German geographer and naturalist

Alfred Kirchhoff (23 May 1838 in Erfurt - 8 February 1907 in Mockau) was a German geographer and naturalist.

==Biography==
He was educated at Jena and Bonn, and for several years was an instructor at schools in Mülheim an der Ruhr and Erfurt. From 1871 to 1873 he was a lecturer on geography at the Kriegsakademie of Berlin, and in the latter year was appointed to the chair of geography in the University of Halle.

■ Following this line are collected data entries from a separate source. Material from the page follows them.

-- ==== Sys2Proof/Laws/Memory.lean ====
section
/-! SUPPORT. Byte memories: a read after a write, and that every memory operation keeps the canonical form; the operations of the
machine that write memory keep the form of every memory. -/

namespace Sys2Proof.Machine

/-! The canonical form. -/

theorem Memory.wfFrom_mono {m : Memory} {lo hi : Nat} (h : lo ≤ hi) (hm : m.wfFrom hi = true) : m.wfFrom lo = true := by
  cases m with
  | nil => rfl
  | cons e r =>
    simp only [Memory.wfFrom, Bool.and_eq_true, decide_eq_true_eq] at hm ⊢
    exact ⟨⟨by omega, hm.1.2⟩, hm.2⟩

theorem Memory.write_wfFrom {m : Memory} {lo a : Nat} (v : Byte) (ha : lo ≤ a) (hm : m.wfFrom lo = true) :
    (m.write a v).wfFrom lo = true := by
  induction m generalizing lo with
  | nil =>
    unfold Memory.write
    split
    · rfl
    · simp [Memory.wfFrom, *]
  | cons e r ih =>
    obtain ⟨b, w⟩ := e
    simp only [Memory.wfFrom, Bool.and_eq_true, decide_eq_true_eq] at hm
    unfold Memory.write
    split
    · split
      · simp [Memory.wfFrom, hm]
      · simp only [Memory.wfFrom, Bool.and_eq_true, decide_eq_true_eq, bne_iff_ne]
        exact ⟨⟨ha, by assumption⟩, ⟨by omega, by simpa using hm.1.2⟩, hm.2⟩
    · split
      · split
        · exact Memory.wfFrom_mono (by omega) hm.2
        · simp only [Memory.wfFrom, Bool.and_eq_true, decide_eq_true_eq, bne_iff_ne]
          exact ⟨⟨ha, by assumption⟩, by simp_all⟩
      · simp only [Memory.wfFrom, Bool.and_eq_true, decide_eq_true_eq]
        exact ⟨hm.1, ih (by omega) hm.2⟩

theorem Memory.write_wf {m : Memory} (a : Nat) (v : Byte) (hm : m.wf = true) : (m.write a v).wf = true :=
  Memory.write_wfFrom v (Nat.zero_le a) hm

theorem Memory.writeBytes_wf {m : Memory} (a : Nat) (bs : List Byte) (hm : m.wf = true) : (m.writeBytes a bs).wf = true := by
  induction bs generalizing m a with
  | nil => exact hm
  | cons b r ih => exact ih (a + 1) (Memory.write_wf a b hm)

theorem Memory.writeCells_wf {m : Memory} (cs : List Host.Cell) (hm : m.wf = true) : (m.writeCells cs).wf = true := by
  unfold Memory.writeCells
  induction cs generalizing m with
  | nil => exact hm
  | cons c r ih => exact ih (Memory.write_wf c.1 c.2 hm)

theorem Memory.filter_wfFrom {m : Memory} {lo : Nat} (p : Host.Cell → Bool) (hm : m.wfFrom lo = true) :
    Memory.wfFrom lo (m.filter p) = true := by
  induction m generalizing lo with
  | nil => exact hm
  | cons e r ih =>
    simp only [Memory.wfFrom, Bool.and_eq_true, decide_eq_true_eq] at hm
    rw [List.filter_cons]
    split
    · simp only [Memory.wfFrom, Bool.and_eq_true, decide_eq_true_eq]
      exact ⟨hm.1, ih hm.2⟩
    · exact ih (Memory.wfFrom_mono (by omega) hm.2)

theorem Memory.zero_wf {m : Memory} (a n : Nat) (hm : m.wf = true) : (m.zero a n).wf = true := Memory.filter_wfFrom _ hm

/-! Reading. -/

theorem Memory.read_below {m : Memory} {lo a : Nat} (hm : m.wfFrom lo = true) (ha : a < lo) : m.read a = Memory.unlisted := by
  induction m generalizing lo with
  | nil => rfl
  | cons e r ih =>
    simp only [Memory.wfFrom, Bool.and_eq_true, decide_eq_true_eq] at hm
    unfold Memory.read
    rw [if_neg (by omega)]
    exact ih hm.2 (by omega)

theorem Memory.read_writeFrom {m : Memory} {lo : Nat} (a b : Nat) (v : Byte) (hm : m.wfFrom lo = true) :
    (m.write a v).read b = if b = a then v else m.read b := by
  induction m generalizing lo with
  | nil =>
    unfold Memory.write
    by_cases hb : b = a
    · subst hb; by_cases h : v = Memory.unlisted <;> simp [Memory.read, h]
    · by_cases h : v = Memory.unlisted <;> simp [Memory.read, h, hb, Ne.symm hb]
  | cons e r ih =>
    obtain ⟨c, w⟩ := e
    simp only [Memory.wfFrom, Bool.and_eq_true, decide_eq_true_eq] at hm
    have below (h : a < c) : Memory.read ((c, w) :: r) a = Memory.unlisted := by
      unfold Memory.read
      rw [if_neg (by omega)]
      exact Memory.read_below hm.2 (by omega)
    have gone : Memory.read r c = Memory.unlisted := Memory.read_below hm.2 (by omega)
    unfold Memory.write
    split
    · rename_i h
      split
      · by_cases hb : b = a
        · subst hb; rw [if_pos rfl, below h]; exact (by assumption : v = _).symm
        · rw [if_neg hb]
      · by_cases hb : b = a
        · subst hb; simp [Memory.read]
        · rw [if_neg hb]
          conv => lhs; unfold Memory.read
          rw [if_neg (by omega)]
    · split
      · subst_vars
        split
        · by_cases hb : b = c
          · subst hb; rw [if_pos rfl, gone]; exact (by assumption : v = _).symm
          · rw [if_neg hb]
            conv => rhs; unfold Memory.read
            rw [if_neg (by omega)]
        · by_cases hb : b = c
          · subst hb; simp [Memory.read]
          · rw [if_neg hb]
            unfold Memory.read
            rw [if_neg (by omega), if_neg (by omega)]
      · by_cases hc : c = b
        · subst hc
          simp only [Memory.read, if_true]
          rw [if_neg (by omega)]
        · unfold Memory.read
          rw [if_neg hc, if_neg hc]
          exact ih hm.2

theorem Memory.read_write {m : Memory} (a b : Nat) (v : Byte) (hm : m.wf = true) :
    (m.write a v).read b = if b = a then v else m.read b := Memory.read_writeFrom a b v hm

/-! Cells are the bytes they were made of. -/

theorem Memory.writeCells_cellsAt (m : Memory) (a : Nat) (bs : List Byte) : m.writeCells (cellsAt a bs) = m.writeBytes a bs := by
  induction bs generalizing m a with
  | nil => rfl
  | cons b r ih => exact ih (m.write a b) (a + 1)

/-! The machine's memories. -/

theorem Assoc.all_put {α : Type} {p : Nat × α → Bool} {k : Nat} {v : α} {l : Assoc α} (hl : l.all p = true) (hv : p (k, v) = true) :
    (Assoc.put k v l).all p = true := by
  induction l with
  | nil => simpa [Assoc.put] using hv
  | cons e r ih =>
    simp only [List.all_cons, Bool.and_eq_true] at hl
    unfold Assoc.put
    split
    · simp [hv, hl]
    · split
      · simp [hv, hl]
      · simp [hl.1, ih hl.2]

theorem State.memoryOk_mem {s : State} (h : s.memoryOk = true) : s.mem.wf = true := by
  simp only [State.memoryOk, Bool.and_eq_true] at h; exact h.1

theorem State.memoryOk_cores {s : State} (h : s.memoryOk = true) : s.cores.all (fun e => e.2.scratch.wf) = true := by
  simp only [State.memoryOk, Bool.and_eq_true] at h; exact h.2

/-- Each core's scratchpad is in canonical form, listed or not. -/
theorem State.memoryOk_scratch {s : State} (h : s.memoryOk = true) (c : Nat) : (s.core c).scratch.wf = true := by
  have hc := State.memoryOk_cores h
  unfold State.core
  generalize s.cores = l at hc
  induction l with
  | nil => rfl
  | cons e r ih =>
    simp only [List.all_cons, Bool.and_eq_true] at hc
    unfold Assoc.find
    split
    · exact hc.1
    · exact ih hc.2

/-- An operation that touches neither memory nor a core keeps the form. -/
theorem State.memoryOk_same {s t : State} (hm : t.mem = s.mem) (hc : t.cores = s.cores) (h : s.memoryOk = true) : t.memoryOk = true := by
  unfold State.memoryOk at h ⊢
  rwa [hm, hc]

theorem State.setCore_memoryOk {s : State} {c : Nat} {x : Core} (h : s.memoryOk = true) (hx : x.scratch.wf = true) :
    (s.setCore c x).memoryOk = true := by
  simp only [State.memoryOk, State.setCore_mem, State.setCore_cores, Bool.and_eq_true]
  exact ⟨State.memoryOk_mem h, Assoc.all_put (State.memoryOk_cores h) hx⟩

theorem State.upCore_memoryOk {s : State} {c : Nat} {f : Core → Core} (h : s.memoryOk = true)
    (hf : ∀ k : Core, k.scratch.wf = true → (f k).scratch.wf = true) : (s.upCore c f).memoryOk = true :=
  State.setCore_memoryOk h (hf _ (State.memoryOk_scratch h c))

/-! A thread's change of its scratchpad (R408): what holds of any foldl of core updates, then of State.upScratch. -/

/-- A property of states that every update of a core keeps is kept by a change of a thread's scratchpad. -/
theorem State.upScratch_keeps {P : State → Prop} {s : State} (t : Tid) (f : (Nat → Nat) → Core → Core)
    (step : ∀ (u : State) (c : Nat) (g : Nat → Nat), P u → P (u.upCore c (f g))) (h : P s) : P (s.upScratch t f) := by
  refine step _ _ _ ?_
  suffices ∀ (l : List Tid) (u : State), P u → P (l.foldl (fun u p => u.upCore p.coreKey (f (u.copyAddr t p))) u) from this _ _ h
  intro l
  induction l with
  | nil => exact fun _ hu => hu
  | cons p l ih => exact fun u hu => ih _ (step _ _ _ hu)

/-- Nothing but cores changes. -/
theorem State.upScratch_others (s : State) (t : Tid) (f : (Nat → Nat) → Core → Core) :
    (s.upScratch t f).threads = s.threads ∧ (s.upScratch t f).clusters = s.clusters ∧ (s.upScratch t f).dies = s.dies ∧
    (s.upScratch t f).pkg = s.pkg ∧ (s.upScratch t f).mem = s.mem ∧ (s.upScratch t f).poison = s.poison ∧
    (s.upScratch t f).cur = s.cur ∧ (s.upScratch t f).urgent = s.urgent ∧ (s.upScratch t f).agenda = s.agenda ∧
    (s.upScratch t f).fresh = s.fresh :=
  State.upScratch_keeps (P := fun u => u.threads = s.threads ∧ u.clusters = s.clusters ∧ u.dies = s.dies ∧ u.pkg = s.pkg ∧
    u.mem = s.mem ∧ u.poison = s.poison ∧ u.cur = s.cur ∧ u.urgent = s.urgent ∧ u.agenda = s.agenda ∧ u.fresh = s.fresh)
    t f (fun _ _ _ hu => hu) ⟨rfl, rfl, rfl, rfl, rfl, rfl, rfl, rfl, rfl, rfl⟩

/-- The thread's own core takes the change at its own addresses. -/
theorem State.upScratch_own (s : State) (t : Tid) (f : (Nat → Nat) → Core → Core) :
    (s.upScratch t f).core t.coreKey = f id (s.core t.coreKey) := by
  unfold State.upScratch
  rw [State.core_upCore]
  congr 1
  have hl : ∀ p ∈ s.copiesOf t, p.coreKey ≠ t.coreKey := by
    intro p hp
    unfold State.copiesOf at hp
    split at hp
    · simpa using (List.mem_filter.mp hp).2
    · cases hp
  suffices ∀ (l : List Tid) (u : State), (∀ p ∈ l, p.coreKey ≠ t.coreKey) →
      (l.foldl (fun u p => u.upCore p.coreKey (f (u.copyAddr t p))) u).core t.coreKey = u.core t.coreKey from this _ _ hl
  intro l
  induction l with
  | nil => exact fun _ _ => rfl
  | cons p l ih =>
    intro u hu
    rw [List.foldl_cons, ih _ (fun q hq => hu q (List.mem_cons_of_mem _ hq))]
    exact State.core_setCore_other _ _ (Ne.symm (hu p (List.mem_cons_self ..)))

/-- A thread that is not paired changes its own core alone. -/
theorem State.upScratch_unpaired {s : State} {t : Tid} (h : (s.thread t).bind.paired = false) (f : (Nat → Nat) → Core → Core) :
    s.upScratch t f = s.upCore t.coreKey (f id) := by
  simp [State.upScratch, State.copiesOf, h]

theorem State.upScratch_memoryOk {s : State} {t : Tid} {f : (Nat → Nat) → Core → Core} (h : s.memoryOk = true)
    (hf : ∀ (g : Nat → Nat) (k : Core), k.scratch.wf = true → (f g k).scratch.wf = true) : (s.upScratch t f).memoryOk = true :=
  State.upScratch_keeps (P := fun u => u.memoryOk = true) t f (fun _ _ g hu => State.upCore_memoryOk hu (hf g)) h

theorem State.setThread_memoryOk {s : State} {t : Tid} {x : Thread} (h : s.memoryOk = true) : (s.setThread t x).memoryOk = true :=
  State.memoryOk_same rfl rfl h
theorem State.upThread_memoryOk {s : State} {t : Tid} {f : Thread → Thread} (h : s.memoryOk = true) : (s.upThread t f).memoryOk = true :=
  State.memoryOk_same rfl rfl h
theorem State.upMe_memoryOk {s : State} {f : Thread → Thread} (h : s.memoryOk = true) : (s.upMe f).memoryOk = true :=
  State.memoryOk_same rfl rfl h
theorem State.upPkg_memoryOk {s : State} {f : Package → Package} (h : s.memoryOk = true) : (s.upPkg f).memoryOk = true :=
  State.memoryOk_same rfl rfl h
theorem State.upDie_memoryOk {s : State} {d : Nat} {f : Die → Die} (h : s.memoryOk = true) : (s.upDie d f).memoryOk = true :=
  State.memoryOk_same rfl rfl h
theorem State.upCluster_memoryOk {s : State} {k : Nat} {f : Cluster → Cluster} (h : s.memoryOk = true) : (s.upCluster k f).memoryOk = true :=
  State.memoryOk_same rfl rfl h
theorem State.setLaunch_memoryOk {s : State} {n : Nat} {l : Launch} (h : s.memoryOk = true) : (s.setLaunch n l).memoryOk = true :=
  State.memoryOk_same rfl rfl h
theorem State.post_memoryOk {s : State} {l : List Instr} (h : s.memoryOk = true) : (s.post l).memoryOk = true :=
  State.memoryOk_same rfl rfl h
theorem State.retire_memoryOk {s : State} {t : Tid} {pc : Word} (h : s.memoryOk = true) : (s.retire t pc).memoryOk = true :=
  State.memoryOk_same (by simp) (by simp) h
theorem State.freeze_memoryOk {s : State} {t : Tid} {f : Freeze} (h : s.memoryOk = true) : (s.freeze t f).memoryOk = true :=
  State.memoryOk_same rfl rfl h
theorem State.waitOn_memoryOk {s : State} {t : Tid} {w : Wait} (h : s.memoryOk = true) : (s.waitOn t w).memoryOk = true :=
  State.memoryOk_same (by simp) (by simp) h

/-- A fold of steps that keep the form keeps it. -/
theorem State.foldl_memoryOk {α : Type} {f : State → α → State} (hf : ∀ s a, s.memoryOk = true → (f s a).memoryOk = true) (l : List α)
    {s : State} (h : s.memoryOk = true) : (l.foldl f s).memoryOk = true := by
  induction l generalizing s with
  | nil => exact h
  | cons a r ih => exact ih (hf s a h)

theorem State.urge_memoryOk {s : State} {l : List Instr} (h : s.memoryOk = true) : (s.urge l).memoryOk = true :=
  State.memoryOk_same rfl rfl h
theorem State.memWrite_memoryOk {s : State} {cells : List Host.Cell} (h : s.memoryOk = true) : (s.memWrite cells).memoryOk = true := by
  simp only [State.memoryOk, State.memWrite, Bool.and_eq_true]
  exact ⟨Memory.writeCells_wf _ (State.memoryOk_mem h), State.memoryOk_cores h⟩

/-- Marking poison changes no byte, no core and no die. -/
theorem State.poisonMark_same (s : State) (a n : Nat) :
    (s.poisonMark a n).mem = s.mem ∧ (s.poisonMark a n).cores = s.cores ∧ (s.poisonMark a n).dies = s.dies := by
  exact ⟨rfl, rfl, rfl⟩
theorem State.poisonMark_memoryOk {s : State} {a n : Nat} (h : s.memoryOk = true) : (s.poisonMark a n).memoryOk = true :=
  State.memoryOk_same (State.poisonMark_same s a n).1 (State.poisonMark_same s a n).2.1 h

/-- A fold of steps that each leave memory alone leaves it alone. -/
theorem State.foldl_mem {α : Type} {g : State → α → State} (hg : ∀ s a, (g s a).mem = s.mem) (l : List α) (s : State) :
    (l.foldl g s).mem = s.mem := by
  induction l generalizing s with
  | nil => rfl
  | cons a r ih => rw [List.foldl_cons, ih, hg]

theorem State.homeWriteWith_memoryOk {s : State} {c : Vector (BitVec 48) 9} {req d : Nat} {cells : List Host.Cell} {bad : List Nat}
    (h : s.memoryOk = true) : (s.homeWriteWith c req d cells bad).memoryOk = true := by
  unfold State.homeWriteWith
  have h0 := State.foldl_memoryOk (f := fun s a => s.poisonMark a 1) (fun _ _ h => State.poisonMark_memoryOk h) bad
    (State.memWrite_memoryOk (cells := cells) h)
  refine State.post_memoryOk ?_
  split
  · exact State.foldl_memoryOk (fun _ _ h => State.upDie_memoryOk h) _ (State.upDie_memoryOk h0)
  · exact State.upDie_memoryOk (State.foldl_memoryOk (fun _ _ h => State.upDie_memoryOk h) _ (State.upDie_memoryOk h0))

theorem State.homeWrite_memoryOk {s : State} {req d : Nat} {cells : List Host.Cell} (h : s.memoryOk = true) :
    (s.homeWrite req d cells).memoryOk = true := State.homeWriteWith_memoryOk h

/-- The bytes of a write at a home change, and no other byte of memory. -/
theorem State.homeWriteWith_mem (s : State) (c : Vector (BitVec 48) 9) (req d : Nat) (cells : List Host.Cell) (bad : List Nat) :
    (s.homeWriteWith c req d cells bad).mem = s.mem.writeCells cells := by
  have hb : (bad.foldl (fun s a => s.poisonMark a 1) (s.memWrite cells)).mem = s.mem.writeCells cells :=
    (State.foldl_mem (fun s a => (State.poisonMark_same s a 1).1) bad _).trans rfl
  unfold State.homeWriteWith
  simp only [State.post_mem]
  split
  · exact (State.foldl_mem (fun _ _ => State.upDie_mem _ _ _) _ _).trans hb
  · exact (State.upDie_mem _ _ _).trans ((State.foldl_mem (fun _ _ => State.upDie_mem _ _ _) _ _).trans hb)

theorem State.homeWrite_mem (s : State) (req d : Nat) (cells : List Host.Cell) : (s.homeWrite req d cells).mem = s.mem.writeCells cells :=
  State.homeWriteWith_mem _ _ _ _ _ _

end Sys2Proof.Machine
end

He was an editor of the Anleitung zur deutschen Landes- und Volksforschung.

He was elected member of the Academy of Sciences Leopoldina in 1878 and of the Royal Society of Arts and Sciences in Gothenburg in 1888.

== Selected writings ==
- Schulbotanik (1865) - School botany.
- Die Südseeinseln und der Südseehandel, 1880 - The South Sea islands and trade.
- Schulgeographie, 1882 - School geography.
- Allgemeine Erdkunde: Pflanzen- und Tierverbreitung, with Julius von Hann and Eduard Bruckner (1899) - General geography; plant and animal distribution.
- Mensch und Erde; Skizzen von den Wechselbeziehungen zwischen beiden (3rd edition 1910); later translated into English as "Man and earth; the reciprocal relations and influences of man and his environment"; London, G. Routledge & sons, limited (1914).
- Unser Wissen von der Erde. Allgemeine Erdkunde und Länderkunde, in collaboration with other scholars (1886–93) - Our knowledge of the Earth. General and regional geography.
- Volapük : easy method of acquiring the universal language (constructed by Johann Martin Schleyer, prepared for the English-speaking public on the basis of Alfred Kirchhoff's "Hilfsbuch"; with the addition of a key to the exercises and a Volapük-English and English-Volapük vocabulary, by Klas August Linderfelt).